Task goal -
Return the data below exactly, but only from the line containing "def execHsEnable (r" through the line containing "REGION_WRITE (R299). -/", with both of those lines included.

Input data -
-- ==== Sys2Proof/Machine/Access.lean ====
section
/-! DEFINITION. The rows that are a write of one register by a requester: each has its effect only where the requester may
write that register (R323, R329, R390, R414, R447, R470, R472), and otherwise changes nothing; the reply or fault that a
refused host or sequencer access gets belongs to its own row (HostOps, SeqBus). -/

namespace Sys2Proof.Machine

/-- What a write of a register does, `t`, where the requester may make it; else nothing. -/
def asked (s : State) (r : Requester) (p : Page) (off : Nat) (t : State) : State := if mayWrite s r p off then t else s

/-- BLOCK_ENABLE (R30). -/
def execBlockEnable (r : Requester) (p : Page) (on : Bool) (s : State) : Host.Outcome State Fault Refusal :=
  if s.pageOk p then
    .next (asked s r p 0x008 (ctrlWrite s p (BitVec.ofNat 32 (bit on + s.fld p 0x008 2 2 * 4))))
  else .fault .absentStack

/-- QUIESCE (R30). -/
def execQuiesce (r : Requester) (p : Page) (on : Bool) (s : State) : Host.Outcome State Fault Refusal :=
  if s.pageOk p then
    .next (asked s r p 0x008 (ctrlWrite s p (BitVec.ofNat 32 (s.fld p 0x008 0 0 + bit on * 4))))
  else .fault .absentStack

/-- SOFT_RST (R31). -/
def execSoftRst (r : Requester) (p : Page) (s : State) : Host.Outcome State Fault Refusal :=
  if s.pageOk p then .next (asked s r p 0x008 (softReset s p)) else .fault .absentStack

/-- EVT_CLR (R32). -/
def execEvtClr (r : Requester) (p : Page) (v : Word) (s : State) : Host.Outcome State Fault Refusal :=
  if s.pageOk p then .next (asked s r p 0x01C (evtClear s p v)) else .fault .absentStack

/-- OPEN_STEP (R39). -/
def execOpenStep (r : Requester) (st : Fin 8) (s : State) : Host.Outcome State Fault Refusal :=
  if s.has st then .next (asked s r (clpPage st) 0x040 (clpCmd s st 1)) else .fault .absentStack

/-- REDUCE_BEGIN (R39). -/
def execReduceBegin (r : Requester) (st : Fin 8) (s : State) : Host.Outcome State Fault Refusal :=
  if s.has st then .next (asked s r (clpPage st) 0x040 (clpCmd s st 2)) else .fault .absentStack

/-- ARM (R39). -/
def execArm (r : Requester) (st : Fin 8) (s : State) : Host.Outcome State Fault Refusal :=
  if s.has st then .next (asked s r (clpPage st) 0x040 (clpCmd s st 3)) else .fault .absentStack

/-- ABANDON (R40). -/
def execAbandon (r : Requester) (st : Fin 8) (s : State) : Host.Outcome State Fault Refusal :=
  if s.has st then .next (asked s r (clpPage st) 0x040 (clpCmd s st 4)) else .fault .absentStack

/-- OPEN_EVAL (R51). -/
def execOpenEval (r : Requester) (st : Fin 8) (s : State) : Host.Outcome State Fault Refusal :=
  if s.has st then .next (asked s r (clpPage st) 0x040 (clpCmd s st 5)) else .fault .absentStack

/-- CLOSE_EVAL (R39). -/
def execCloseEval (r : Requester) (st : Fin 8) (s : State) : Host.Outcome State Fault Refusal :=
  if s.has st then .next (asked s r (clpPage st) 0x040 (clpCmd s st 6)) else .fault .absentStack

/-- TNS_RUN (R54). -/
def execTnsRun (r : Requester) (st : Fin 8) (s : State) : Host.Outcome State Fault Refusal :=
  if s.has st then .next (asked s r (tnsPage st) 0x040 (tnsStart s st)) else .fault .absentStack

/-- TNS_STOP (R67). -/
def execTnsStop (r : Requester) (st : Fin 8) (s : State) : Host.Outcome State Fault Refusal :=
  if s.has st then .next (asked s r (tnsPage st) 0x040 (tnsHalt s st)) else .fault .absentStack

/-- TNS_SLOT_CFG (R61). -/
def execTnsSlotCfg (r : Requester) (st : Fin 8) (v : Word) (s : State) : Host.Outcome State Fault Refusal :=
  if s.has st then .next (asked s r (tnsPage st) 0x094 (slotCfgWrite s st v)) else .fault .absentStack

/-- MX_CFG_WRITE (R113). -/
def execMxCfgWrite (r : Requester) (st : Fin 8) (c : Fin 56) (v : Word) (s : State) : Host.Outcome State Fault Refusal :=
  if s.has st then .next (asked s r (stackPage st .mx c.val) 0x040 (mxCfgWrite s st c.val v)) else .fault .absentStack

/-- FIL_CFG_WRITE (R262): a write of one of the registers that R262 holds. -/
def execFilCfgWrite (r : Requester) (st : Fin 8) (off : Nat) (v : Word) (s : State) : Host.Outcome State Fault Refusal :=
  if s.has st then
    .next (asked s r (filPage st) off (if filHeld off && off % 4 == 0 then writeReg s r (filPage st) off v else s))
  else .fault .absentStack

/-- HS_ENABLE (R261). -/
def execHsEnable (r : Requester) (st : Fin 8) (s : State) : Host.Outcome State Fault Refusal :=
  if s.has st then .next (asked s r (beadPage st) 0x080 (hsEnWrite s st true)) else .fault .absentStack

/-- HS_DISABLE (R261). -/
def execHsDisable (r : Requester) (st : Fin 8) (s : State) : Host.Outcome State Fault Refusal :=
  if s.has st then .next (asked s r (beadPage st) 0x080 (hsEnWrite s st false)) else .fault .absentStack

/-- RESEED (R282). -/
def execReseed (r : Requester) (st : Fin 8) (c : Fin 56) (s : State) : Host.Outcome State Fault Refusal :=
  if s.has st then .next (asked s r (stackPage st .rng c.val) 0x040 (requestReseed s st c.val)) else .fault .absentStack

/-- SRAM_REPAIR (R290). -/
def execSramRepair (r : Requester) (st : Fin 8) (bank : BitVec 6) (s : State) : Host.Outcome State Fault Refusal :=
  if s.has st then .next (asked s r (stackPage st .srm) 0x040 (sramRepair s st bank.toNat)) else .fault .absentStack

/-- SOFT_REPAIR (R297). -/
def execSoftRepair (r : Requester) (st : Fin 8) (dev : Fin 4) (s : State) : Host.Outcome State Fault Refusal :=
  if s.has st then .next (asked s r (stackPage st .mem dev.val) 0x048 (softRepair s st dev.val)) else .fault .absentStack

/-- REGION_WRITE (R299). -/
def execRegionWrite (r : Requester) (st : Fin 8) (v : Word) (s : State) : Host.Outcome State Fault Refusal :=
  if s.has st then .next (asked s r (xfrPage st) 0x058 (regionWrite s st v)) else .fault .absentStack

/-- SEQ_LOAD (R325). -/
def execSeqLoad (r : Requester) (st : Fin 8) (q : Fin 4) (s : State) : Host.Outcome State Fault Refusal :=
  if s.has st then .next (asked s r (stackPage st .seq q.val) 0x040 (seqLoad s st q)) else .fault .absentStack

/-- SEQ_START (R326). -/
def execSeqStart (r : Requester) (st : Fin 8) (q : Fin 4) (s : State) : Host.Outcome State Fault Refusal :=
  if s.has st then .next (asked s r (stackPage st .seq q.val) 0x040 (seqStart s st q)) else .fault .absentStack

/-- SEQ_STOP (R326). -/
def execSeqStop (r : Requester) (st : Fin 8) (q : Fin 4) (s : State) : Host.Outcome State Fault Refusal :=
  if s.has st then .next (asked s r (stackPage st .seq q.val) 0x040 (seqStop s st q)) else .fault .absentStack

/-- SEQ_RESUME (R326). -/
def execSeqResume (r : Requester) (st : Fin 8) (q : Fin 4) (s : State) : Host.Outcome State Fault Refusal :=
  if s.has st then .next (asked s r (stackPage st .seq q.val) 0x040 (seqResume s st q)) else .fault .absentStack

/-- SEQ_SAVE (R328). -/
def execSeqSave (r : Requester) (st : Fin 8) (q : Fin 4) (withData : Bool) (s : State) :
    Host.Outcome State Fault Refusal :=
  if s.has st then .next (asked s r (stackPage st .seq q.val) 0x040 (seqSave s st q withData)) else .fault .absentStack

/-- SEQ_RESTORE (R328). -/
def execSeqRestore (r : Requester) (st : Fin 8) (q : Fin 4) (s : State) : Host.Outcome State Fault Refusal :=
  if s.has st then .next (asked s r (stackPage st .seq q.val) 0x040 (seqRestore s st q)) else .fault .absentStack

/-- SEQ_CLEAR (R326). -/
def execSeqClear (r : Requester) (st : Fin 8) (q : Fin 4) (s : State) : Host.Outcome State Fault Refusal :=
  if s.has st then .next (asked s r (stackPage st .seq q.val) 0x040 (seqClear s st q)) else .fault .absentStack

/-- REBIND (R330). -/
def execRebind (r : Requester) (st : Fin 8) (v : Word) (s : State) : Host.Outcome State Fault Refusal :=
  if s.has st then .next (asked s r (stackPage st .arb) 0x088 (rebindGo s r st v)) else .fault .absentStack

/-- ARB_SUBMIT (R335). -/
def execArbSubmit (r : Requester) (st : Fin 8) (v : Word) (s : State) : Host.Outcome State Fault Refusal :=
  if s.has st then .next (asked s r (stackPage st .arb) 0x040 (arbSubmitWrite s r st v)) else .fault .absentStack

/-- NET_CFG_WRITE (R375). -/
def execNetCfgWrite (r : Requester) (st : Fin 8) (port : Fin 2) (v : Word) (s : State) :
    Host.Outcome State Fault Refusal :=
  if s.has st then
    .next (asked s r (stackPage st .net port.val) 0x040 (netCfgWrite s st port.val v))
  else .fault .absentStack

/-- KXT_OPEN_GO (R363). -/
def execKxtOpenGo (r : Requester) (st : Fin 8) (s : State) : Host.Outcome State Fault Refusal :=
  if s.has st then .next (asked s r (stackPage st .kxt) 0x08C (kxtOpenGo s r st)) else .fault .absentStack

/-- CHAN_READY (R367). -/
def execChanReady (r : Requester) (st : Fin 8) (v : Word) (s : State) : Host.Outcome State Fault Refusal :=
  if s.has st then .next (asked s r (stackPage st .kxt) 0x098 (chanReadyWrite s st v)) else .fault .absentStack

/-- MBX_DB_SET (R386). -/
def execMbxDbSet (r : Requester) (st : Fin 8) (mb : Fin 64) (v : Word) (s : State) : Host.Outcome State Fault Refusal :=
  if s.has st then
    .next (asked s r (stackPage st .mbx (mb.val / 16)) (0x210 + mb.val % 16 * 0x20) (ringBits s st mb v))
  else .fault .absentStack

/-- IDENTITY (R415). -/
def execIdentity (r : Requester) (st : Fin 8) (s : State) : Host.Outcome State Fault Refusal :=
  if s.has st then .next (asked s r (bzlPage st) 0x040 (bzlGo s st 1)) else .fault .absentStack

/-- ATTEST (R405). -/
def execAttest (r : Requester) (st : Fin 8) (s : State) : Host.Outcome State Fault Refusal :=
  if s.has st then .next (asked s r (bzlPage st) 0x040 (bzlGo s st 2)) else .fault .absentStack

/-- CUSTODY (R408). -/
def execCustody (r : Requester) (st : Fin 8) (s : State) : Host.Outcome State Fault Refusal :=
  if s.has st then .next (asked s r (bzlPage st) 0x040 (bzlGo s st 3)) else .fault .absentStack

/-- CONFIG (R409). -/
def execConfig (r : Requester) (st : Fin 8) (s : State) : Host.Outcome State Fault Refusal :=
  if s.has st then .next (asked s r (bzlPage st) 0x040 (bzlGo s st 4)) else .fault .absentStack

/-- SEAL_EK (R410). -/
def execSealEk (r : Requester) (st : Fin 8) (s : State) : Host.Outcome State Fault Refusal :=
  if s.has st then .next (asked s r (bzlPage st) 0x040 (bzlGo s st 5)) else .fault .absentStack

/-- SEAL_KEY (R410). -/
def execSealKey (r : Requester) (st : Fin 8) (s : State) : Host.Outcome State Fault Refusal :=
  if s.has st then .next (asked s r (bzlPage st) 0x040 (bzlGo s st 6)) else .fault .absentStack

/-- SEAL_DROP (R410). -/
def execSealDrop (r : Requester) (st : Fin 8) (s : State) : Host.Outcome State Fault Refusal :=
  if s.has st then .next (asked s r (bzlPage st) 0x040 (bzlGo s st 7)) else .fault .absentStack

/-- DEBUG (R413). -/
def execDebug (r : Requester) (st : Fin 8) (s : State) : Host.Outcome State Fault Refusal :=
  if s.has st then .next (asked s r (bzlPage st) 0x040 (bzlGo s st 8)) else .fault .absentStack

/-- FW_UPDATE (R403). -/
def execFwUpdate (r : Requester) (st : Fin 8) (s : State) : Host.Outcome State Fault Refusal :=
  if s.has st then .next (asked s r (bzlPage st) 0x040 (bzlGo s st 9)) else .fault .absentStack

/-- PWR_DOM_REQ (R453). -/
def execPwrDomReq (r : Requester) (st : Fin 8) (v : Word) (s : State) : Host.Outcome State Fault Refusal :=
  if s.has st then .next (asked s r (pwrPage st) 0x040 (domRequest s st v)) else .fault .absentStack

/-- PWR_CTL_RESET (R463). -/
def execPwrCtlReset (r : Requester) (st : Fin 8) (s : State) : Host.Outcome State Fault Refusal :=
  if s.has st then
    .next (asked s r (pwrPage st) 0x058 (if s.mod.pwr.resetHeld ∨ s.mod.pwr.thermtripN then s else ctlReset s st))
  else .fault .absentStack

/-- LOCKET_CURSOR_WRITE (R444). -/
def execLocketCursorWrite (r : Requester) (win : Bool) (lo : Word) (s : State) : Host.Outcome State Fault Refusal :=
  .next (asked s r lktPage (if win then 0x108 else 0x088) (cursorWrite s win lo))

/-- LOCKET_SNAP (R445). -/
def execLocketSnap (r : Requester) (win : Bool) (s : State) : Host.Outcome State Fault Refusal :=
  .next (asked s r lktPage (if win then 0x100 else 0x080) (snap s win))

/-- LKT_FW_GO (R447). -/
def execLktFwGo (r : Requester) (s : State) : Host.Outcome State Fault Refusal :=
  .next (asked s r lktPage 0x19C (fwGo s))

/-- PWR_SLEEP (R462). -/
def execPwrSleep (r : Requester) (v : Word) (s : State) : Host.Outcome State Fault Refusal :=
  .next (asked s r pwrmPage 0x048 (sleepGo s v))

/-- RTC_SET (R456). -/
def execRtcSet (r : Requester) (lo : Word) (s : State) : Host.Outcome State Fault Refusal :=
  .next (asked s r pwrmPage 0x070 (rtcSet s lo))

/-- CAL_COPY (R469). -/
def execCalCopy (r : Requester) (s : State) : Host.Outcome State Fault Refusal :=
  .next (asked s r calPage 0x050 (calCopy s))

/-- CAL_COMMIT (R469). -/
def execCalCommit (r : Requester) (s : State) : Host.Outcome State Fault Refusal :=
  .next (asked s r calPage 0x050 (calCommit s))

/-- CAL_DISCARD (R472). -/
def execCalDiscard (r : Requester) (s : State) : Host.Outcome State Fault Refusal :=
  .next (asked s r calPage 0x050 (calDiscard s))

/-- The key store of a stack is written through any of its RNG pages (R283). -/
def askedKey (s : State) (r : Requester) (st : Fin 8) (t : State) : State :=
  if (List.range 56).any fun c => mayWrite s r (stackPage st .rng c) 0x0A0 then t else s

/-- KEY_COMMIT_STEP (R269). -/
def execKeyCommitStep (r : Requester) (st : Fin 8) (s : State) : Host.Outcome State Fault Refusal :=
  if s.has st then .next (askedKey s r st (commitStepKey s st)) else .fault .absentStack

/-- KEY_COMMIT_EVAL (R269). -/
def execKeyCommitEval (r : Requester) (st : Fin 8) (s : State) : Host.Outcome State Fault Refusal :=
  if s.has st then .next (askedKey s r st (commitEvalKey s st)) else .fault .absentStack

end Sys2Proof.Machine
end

Answer to this task -
def execHsEnable (r : Requester) (st : Fin 8) (s : State) : Host.Outcome State Fault Refusal :=
  if s.has st then .next (asked s r (beadPage st) 0x080 (hsEnWrite s st true)) else .fault .absentStack

/-- HS_DISABLE (R261). -/
def execHsDisable (r : Requester) (st : Fin 8) (s : State) : Host.Outcome State Fault Refusal :=
  if s.has st then .next (asked s r (beadPage st) 0x080 (hsEnWrite s st false)) else .fault .absentStack

/-- RESEED (R282). -/
def execReseed (r : Requester) (st : Fin 8) (c : Fin 56) (s : State) : Host.Outcome State Fault Refusal :=
  if s.has st then .next (asked s r (stackPage st .rng c.val) 0x040 (requestReseed s st c.val)) else .fault .absentStack

/-- SRAM_REPAIR (R290). -/
def execSramRepair (r : Requester) (st : Fin 8) (bank : BitVec 6) (s : State) : Host.Outcome State Fault Refusal :=
  if s.has st then .next (asked s r (stackPage st .srm) 0x040 (sramRepair s st bank.toNat)) else .fault .absentStack

/-- SOFT_REPAIR (R297). -/
def execSoftRepair (r : Requester) (st : Fin 8) (dev : Fin 4) (s : State) : Host.Outcome State Fault Refusal :=
  if s.has st then .next (asked s r (stackPage st .mem dev.val) 0x048 (softRepair s st dev.val)) else .fault .absentStack

/-- REGION_WRITE (R299). -/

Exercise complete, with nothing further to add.